To understand how something works, one has to know its purposes. Once, no one understood the heart. But as soon as it was seen that hearts move blood, a lot of other things made sense: those things that looked like pipes and valves were really pipes and valves indeed — and anxious, pounding, pulsing hearts were recognized as simple pumps. New speculations could then be formed: was this to give our tissues drink or food? Was it to keep our bodies warm or cool? For sending messages from place to place? In fact, all those hypotheses were correct, and when that surge of functional ideas led to the guess that blood can carry air as well, more puzzle parts fell into place.
To understand what we call the Self, we first must see what Selves are for. One function of the Self is to keep us from changing too rapidly. Each person must make some long-range plans in order to balance single-purposeness against attempts to do everything at once. But it is not enough simply to instruct an agency to start to carry out our plans. We also have to find some ways to constrain the changes we might later make — to prevent ourselves from turning those plan-agents off again! If we changed our minds too recklessly, we could never know what we might want next. We'd never get much done because we could never depend on ourselves.

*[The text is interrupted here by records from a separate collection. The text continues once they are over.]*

/-! ### Permute, shuffle, reduce (R152) -/

def opVperm : CrestFn := fun c r work =>
  let t := cTYPE c.word
  let w := laneW t
  let n := laneN t
  let a := r.vreg (cVA c.word)
  let b := r.vreg (cVB c.word)
  let x := r.vreg (cVC c.word)
  laneWrite c r work w fun i =>
    let j := b.elem w i
    let y : Lane := if j.v < n then a.elem w j.v else if j.v < 2 * n then x.elem w (j.v - n) else ⟨0, false⟩
    (⟨y.v, y.p || j.p⟩, 0)

/-- Where lane i of a VSHUF comes from: whether from VB, and which lane. -/
def shufSource (mode n i : Nat) : Bool × Nat :=
  if mode ≤ 6 then (false, i ^^^ 2 ^ mode)
  else if mode = 8 then (i % 2 == 1, i / 2)
  else if mode = 9 then (i % 2 == 1, i / 2 + n / 2)
  else if mode = 0xA then (decide (n / 2 ≤ i), 2 * (i % (n / 2)))
  else if mode = 0xB then (decide (n / 2 ≤ i), 2 * (i % (n / 2)) + 1)
  else (false, i / 64 * 64 + i % 8 * 8 + i % 64 / 8)

def opVshuf : CrestFn := fun c r work =>
  let t := cTYPE c.word
  let w := laneW t
  let a := r.vreg (cVA c.word)
  let b := r.vreg (cVB c.word)
  laneWrite c r work w fun i =>
    let x := shufSource (cVC c.word) (laneN t) i
    (if x.1 then b.elem w x.2 else a.elem w x.2, 0)

/-- The reduction of one group of lanes: SUM by the tree of R116 in TYPE, or MAX. -/
def redGroup (t g : Nat) (max : Bool) (xs : List Nat) : Nat × Nat :=
  let f (a b : Nat) : Nat × Nat :=
    if max then (laneMax t a b, 0)
    else if laneFloat t then (laneFmt t).add a b else ((a + b) % 2 ^ 32, 0)
  let r := treeSum f g (xs.map some)
  let x := r.1.getD 0
  -- a group of one lane adds nothing, and its NaN is still the canonical one (R91)
  (if laneFloat t && ((laneFmt t).decode x).isNan then (laneFmt t).nan else x, r.2)

def opVred : CrestFn := fun c r work =>
  let t := cTYPE c.word
  let w := laneW t
  let g := bits (cVB c.word) 2 0
  let a := r.vreg (cVA c.word)
  let groups := (List.range (laneN t / 2 ^ g)).map fun k =>
    let ls := (List.range (2 ^ g)).map fun i => a.elem w (k * 2 ^ g + i)
    (redGroup t g (bits (cVC c.word) 0 0 == 1) (ls.map (·.v)), ls.any (·.p))
  let e := laneWrite c r work w fun i =>
    let x := groups.getD (i / 2 ^ g) ((0, 0), false)
    (⟨x.1.1, x.2⟩, x.1.2)
  e

/-! ### Index and immediate (R140, R145) -/

def opViota : CrestFn := fun c r work => laneWrite c r work 32 fun i => (⟨i, false⟩, 0)
def opViter : CrestFn := fun c r work => laneWrite c r work 32 fun _ => (⟨c.iter, false⟩, 0)
def opVmovh : CrestFn := fun c r work => laneWrite c r work 32 fun _ => (⟨cIMM c.word * 65536, false⟩, 0)
def opVmovl : CrestFn := fun c r work =>
  let old := r.vreg (cVD c.word)
  laneWrite c r work 32 fun i =>
    let x := old.elem 32 i
    (⟨x.v / 65536 * 65536 + cIMM c.word, (old.elem 16 (2 * i + 1)).p⟩, 0)

/-! ### Summary folds (R153, R154) -/

/-- The initial value of a working slot (Table 5.7). -/
def slotInit (kind : Nat) : Slot :=
  match kind with
  | 0 => ⟨0xFF800000, false⟩
  | 1 => ⟨0x80000000, false⟩
  | _ => ⟨0, false⟩

def opSum : CrestFn := fun c r work =>
  let t := cTYPE c.word
  let w := laneW t
  let n := laneN t
  let kind := bits (cVC c.word) 1 0
  let k := bits (cVB c.word) 2 0
  let p := r.preg (cP c.word)
  let a := r.vreg (cVA c.word)
  let old := kget (slotInit kind) work k
  let on := (List.range n).filter fun i => p.data.getLsbD i
  let pz := on.any (fun i => (kind != 2) && (a.elem w i).p) || (List.range n).any fun i => p.pois.getLsbD i
  -- lanes of a 16-bit type widen exactly to FP32
  let wide (i : Nat) : Nat := fp32.encodeNe ((laneFmt t).decode (a.elem w i).v)
  let res : Nat × Nat :=
    match kind with
    | 0 => (on.foldl (fun m i => laneMax 0 m (wide i)) old.data.toNat, 0)
    | 1 =>
      let x := treeSum fp32.add n.log2 ((List.range n).map fun i => if p.data.getLsbD i then some (wide i) else none)
      match x.1 with
      | some y => let z := fp32.add old.data.toNat y; (z.1, x.2 ||| z.2)
      | none => (old.data.toNat, x.2)
    | 2 => ((old.data.toNat + on.length) % 2 ^ 64, 0)
    | _ =>
      let has (q : Num → Bool) : Nat := b2n (on.any fun i => q (fp32.decode (wide i)))
      (old.data.toNat ||| (has Num.isNan + 2 * has (fun x => decide (x = .inf false)) +
        4 * has (fun x => decide (x = .inf true))), 0)
  -- stored even where it equals the initial value: the run latches every slot its program names
  ⟨r, kinsert (kerase work k) k ⟨BitVec.ofNat 64 res.1, old.pois || pz⟩, res.2⟩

Those ordinary views are wrong that hold that Selves are magic, self-indulgent luxuries that enable our minds to break the bonds of natural cause and law. Instead, those Selves are practical necessities. The myths that say that Selves embody special kinds of liberty are merely masquerades. Part of their function is to hide from us the nature of our self-ideals — the chains we forge to keep ourselves from wrecking all the plans we make.